The absence of a complaint is not evidence that the phone experience is working. It is evidence that no one is asking.
Where the Disconnect Originates
The phone experience does not fail because the front desk and call center staff are not trying. In most community health centers, they are trying hard, under significant volume pressure, with inconsistent information and limited preparation.
The disconnect originates upstream, in the alignment or lack of it, between what marketing and communications publish externally and what operations is prepared to support.

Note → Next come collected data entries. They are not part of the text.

/-- Settles O39: the three checks in their order, and the hex text of the value. -/
theorem fbHexAppendsText : Obligations.FbHexAppendsText := by
  intro d s
  have hexec : exec (.fbHex d) s = _ := rfl
  refine ⟨encodedAs_of_encode 0x33 .standard .raDec d 0 rfl, raises_of_first_check hexec, fun hlo hhi => ?_⟩
  have hdigits : ¬ (d.toNat < 1 ∨ 16 < d.toNat) := by omega
  refine ⟨raises_of_second_check hexec hdigits, fun hval => ?_⟩
  obtain ⟨hfull, hfit⟩ := appends_of_checks hexec hdigits hval.not_ge
  have htext := hexN_isHexText hval
  rw [htext.1] at hfull hfit
  exact ⟨hfull, fun hwf hle => ⟨_, htext, hfit hwf hle⟩⟩

/-- The first of the `d + 1` lowest digits. -/
theorem digitsN_head? (base v d : ℕ) : (digitsN base v (d + 1)).head? = some (v / base ^ d % base) := by
  induction d generalizing v with
  | zero => simp [digitsN]
  | succ d ih => rw [digitsN, List.head?_append, ih (v / base), Nat.div_div_eq_div_mul, ← pow_succ', Option.some_or]

/-- The shortest decimal text of two characters or more does not begin with '0' (`41_command_builder.md` R165). -/
theorem decN_zero_head?_ne {v : ℕ} (hv : v < 2 ^ 64) (hlen : 2 ≤ (decN v 0).length) : (decN v 0).head? ≠ some 0x30 := by
  have htext : decN v 0 = (digitsN 10 v (decDigitCount 20 v)).map hexChar := rfl
  obtain ⟨hlt, hge, -⟩ := decDigitCount_spec 20 v (hv.trans (by norm_num))
  rw [htext, List.length_map, digitsN_length] at hlen
  obtain ⟨c, hc⟩ : ∃ c, decDigitCount 20 v = c + 1 := ⟨_, (Nat.sub_add_cancel (by omega)).symm⟩
  rw [hc, Nat.add_sub_cancel] at hge
  rw [hc, pow_succ'] at hlt
  have hlow : 10 ^ c ≤ v := hge.resolve_left (by omega)
  have hfirst : 1 ≤ v / 10 ^ c := (Nat.one_le_div_iff (by positivity)).mpr hlow
  have hdigit : v / 10 ^ c < 10 := Nat.div_lt_of_lt_mul (by rwa [mul_comm])
  rw [htext, hc, List.head?_map, digitsN_head?, Nat.mod_eq_of_lt hdigit]
  intro h0
  have hchar : (hexChar (v / 10 ^ c)).toNat = 0x30 := congrArg BitVec.toNat (Option.some.inj h0)
  rcases hexChar_class _ (by omega : v / 10 ^ c < 16) with ⟨-, h⟩ | ⟨-, h⟩ <;> omega

/-- Settles O40: the three checks in their order, and the decimal text of the value. -/
theorem fbDecAppendsText : Obligations.FbDecAppendsText := by
  intro d s
  have hexec : exec (.fbDec d) s = _ := rfl
  refine ⟨encodedAs_of_encode 0x34 .standard .raDec d 0 rfl, raises_of_first_check hexec, fun hd => ?_⟩
  refine ⟨fun h1 hval => raises_of_second_check hexec hd.not_gt ⟨h1, hval⟩, fun hval => ?_⟩
  obtain ⟨hdigits, hvalue, hlen⟩ := decN_text s.opa.isLt hval
  refine ⟨_, hdigits, hvalue, fun h1 => hlen.trans (if_neg (by omega)), fun h0 => ?_,
    appends_of_checks hexec hd.not_gt (by omega)⟩
  obtain ⟨-, -, hpos⟩ := decDigitCount_spec 20 s.opa.toNat (s.opa.isLt.trans (by norm_num))
  rw [if_pos h0] at hlen
  rw [← hlen] at hpos
  exact ⟨hpos, by rw [h0]; exact decN_zero_head?_ne s.opa.isLt⟩
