/-- The register fields of the common header and indirect window of every page (R448, R455). -/
def rowsHeader : List FieldRow := [
  ⟨0x0, 0x0, 1, 24, 8, .RO, false, 0, 0, 255⟩,  -- PAGE_ID.TYPE
  ⟨0x0, 0x0, 1, 16, 8, .RO, false, 0, 0, 255⟩,  -- PAGE_ID.SUB
  ⟨0x0, 0x0, 1, 0, 16, .RO, false, 0, 0, 65535⟩,  -- PAGE_ID.INST
  ⟨0x4, 0x0, 1, 8, 8, .RO, false, 1, 0, 255⟩,  -- PAGE_VER.MAJOR
  ⟨0x4, 0x0, 1, 0, 8, .RO, false, 0, 0, 255⟩,  -- PAGE_VER.MINOR
  ⟨0x8, 0x0, 1, 2, 1, .RW, false, 0, 0, 1⟩,  -- CTRL.FREEZE
  ⟨0x8, 0x0, 1, 1, 1, .WO, false, 0, 0, 1⟩,  -- CTRL.BLK_RESET
  ⟨0x8, 0x0, 1, 0, 1, .RW, false, 1, 0, 1⟩,  -- CTRL.ENABLE
  ⟨0xC, 0x0, 1, 2, 1, .RO, false, 0, 0, 1⟩,  -- STATUS.FROZEN
  ⟨0xC, 0x0, 1, 1, 1, .RO, false, 0, 0, 1⟩,  -- STATUS.ERR
  ⟨0xC, 0x0, 1, 0, 1, .RO, false, 0, 0, 1⟩,  -- STATUS.IDLE
  ⟨0x10, 0x0, 1, 0, 8, .RO, false, 0, 0, 255⟩,  -- ERR_CODE.CODE
  ⟨0x14, 0x0, 1, 0, 12, .RO, false, 0, 0, 4095⟩,  -- ERR_OFFSET.OFFSET
  ⟨0x18, 0x0, 1, 0, 16, .RW, true, 0, 0, 65535⟩,  -- ERR_COUNT.COUNT
  ⟨0x1C, 0x0, 1, 0, 16, .RO, false, 0, 0, 65535⟩,  -- FENCE.COUNT
  ⟨0x20, 0x0, 1, 0, 32, .RO, false, 0, 0, 4294967295⟩,  -- EV_RAW.RAW
  ⟨0x24, 0x0, 1, 0, 32, .W1C, false, 0, 0, 4294967295⟩,  -- EV_LATCH.LATCH
  ⟨0x28, 0x0, 1, 0, 32, .RW, false, 0, 0, 4294967295⟩,  -- EV_ENABLE.ENABLE
  ⟨0x2C, 0x0, 1, 0, 32, .WO, false, 0, 0, 4294967295⟩,  -- EV_FORCE.FORCE
  ⟨0x30, 0x0, 1, 0, 16, .RL, false, 0, 0, 65535⟩,  -- EV_PEAK.PEAK
  ⟨0x34, 0x0, 1, 0, 32, .RW, true, 0, 0, 4294967295⟩,  -- EV_COUNT.COUNT
  ⟨0x800, 0x0, 1, 0, 8, .RW, false, 0, 0, 255⟩,  -- TBL_SEL.SEL
  ⟨0x804, 0x0, 1, 0, 16, .RW, false, 0, 0, 65535⟩,  -- TBL_INDEX.INDEX
  ⟨0x808, 0x4, 8, 0, 32, .RW, false, 0, 0, 4294967295⟩,  -- TBL_DATA.DATA
  ⟨0x828, 0x0, 1, 8, 1, .RW, false, 0, 0, 1⟩,  -- TBL_CMD.AUTO_INC
  ⟨0x828, 0x0, 1, 0, 2, .WO, false, 0, 0, 3⟩   -- TBL_CMD.OP
  ]

/-- The register fields of a page kind at offset 0x040 and above, outside the indirect window. -/
def rowsOf (k : PageKind) : List FieldRow :=
  match k with
  | .chip0 => rowsChip0
  | .rst => rowsRst
  | .fuse => rowsFuse
  | .vcore => rowsVcore
  | .start => rowsStart
  | .link => rowsLink
  | .dma => rowsDma
  | .hdm => rowsHdm
  | .evq => rowsEvq
  | .evqC => rowsEvqC
  | .mon => rowsMon
  | .det => rowsDet
  | .cal => rowsCal
  | .tymC => rowsTymC
  | .tymT => rowsTymT
  | .tymS => rowsTymS
  | .tymX => rowsTymX
  | .car => rowsCar
  | .cyp => rowsCyp
  | .trust => rowsTrust
  | .mcu => rowsMcu
  | .ecc => rowsEcc
  | .scb => rowsScb
  | .hlnG => rowsHlnG
  | .hlnL => rowsHlnL
  | .hlnE => rowsHlnE
  | .pace => rowsPace
  | .tx => rowsTx
  | .dac => rowsDac
  | .rx => rowsRx
  | .adc => rowsAdc
  | .cde => rowsCde
  | .meq => rowsMeq
  | .fec => rowsFec
  | .chime => rowsChime
  | .frm => rowsFrm
  | .frmc => rowsFrmc
  | .fmxB => rowsFmxB
  | .fmxF => rowsFmxF
  | .fmxD => rowsFmxD

/-- Does the row cover the register at offset `off`? -/
def FieldRow.covers (r : FieldRow) (off : Nat) : Bool :=
  r.off ≤ off && (if r.step = 0 then off == r.off else (off - r.off) % r.step == 0 && decide ((off - r.off) / r.step < r.num))

/-- The fields of the register at offset `off` of a page kind. -/
def fieldsAt (k : PageKind) (off : Nat) : List FieldRow :=
  (if off < 0x40 ∨ 0x800 ≤ off then rowsHeader else rowsOf k).filter fun r => r.covers off

/-- The value that a register field holds when nothing has been written to it since reset: the Reset column of its
table, by the field's key. (Log 15: DESIGN CHOICE, 16: DEDUCED) -/
def regReset (key : Nat) : Nat :=
  let lo := key % 32
  let off := key / 8 % 0x1000 / 4 * 4
  match decodePage (key / 0x8000) with
  | none => 0
  | some (k, _) =>
    match (fieldsAt k off).find? fun r => r.lo == lo with
    | some r => r.reset
    | none => 0

end Sys2Proof.Machine
end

When a new service is added to the website before the scripts are updated, staff are answering questions they were not briefed on. When eligibility language on the website differs from what intake staff is trained to say, patients are caught in the middle. When a campaign drives inbound calls that spike unexpectedly, the call volume is absorbed by staff who were given no warning.
These are not communication failures. They are alignment failures. And they are preventable.
At health centers where this alignment exists — where marketing confirms operational readiness before publishing, where staff receive internal briefings before external messages go live, where call scripts are updated in parallel with website language — the phone experience reinforces the website rather than contradicting it. The patient who found you online arrives on the call already trusting the organization and leaves with that trust confirmed.
That continuity is what moves a patient from contact to appointment to care. Without it, the investment in digital access generates inquiries that the access system is not prepared to complete.
A Different Way to Evaluate the Access Chain
The most useful diagnostic is not a patient satisfaction survey, though those are valuable. It is a direct, honest audit of the handoff itself.
Start with a single question: What happens to a patient who finds us online and calls to make her first appointment?
Then trace the actual experience. Not the intended experience — the actual one. How long does she wait? What is she asked before she is asked how she can be helped? Does the person who answers know what the website says about eligibility, hours, and services? Does the call end with a clear next step, or with ambiguity?
If the answer to any of these is uncertain, the audit is already revealing something useful.
Access is a chain, and the phone call is a critical link. When it holds, patients move forward. When it breaks, everything upstream of it, the search result, the website visit and the decision to call, is wasted.
The work of fixing it is not primarily digital. It is operational and relational: between marketing and operations, between what is communicated publicly and what staff are prepared to say, between the promise of access and the experience of it.
That alignment is the access infrastructure that most health centers have not fully built.
And it is where some of the most consequential improvements remain available.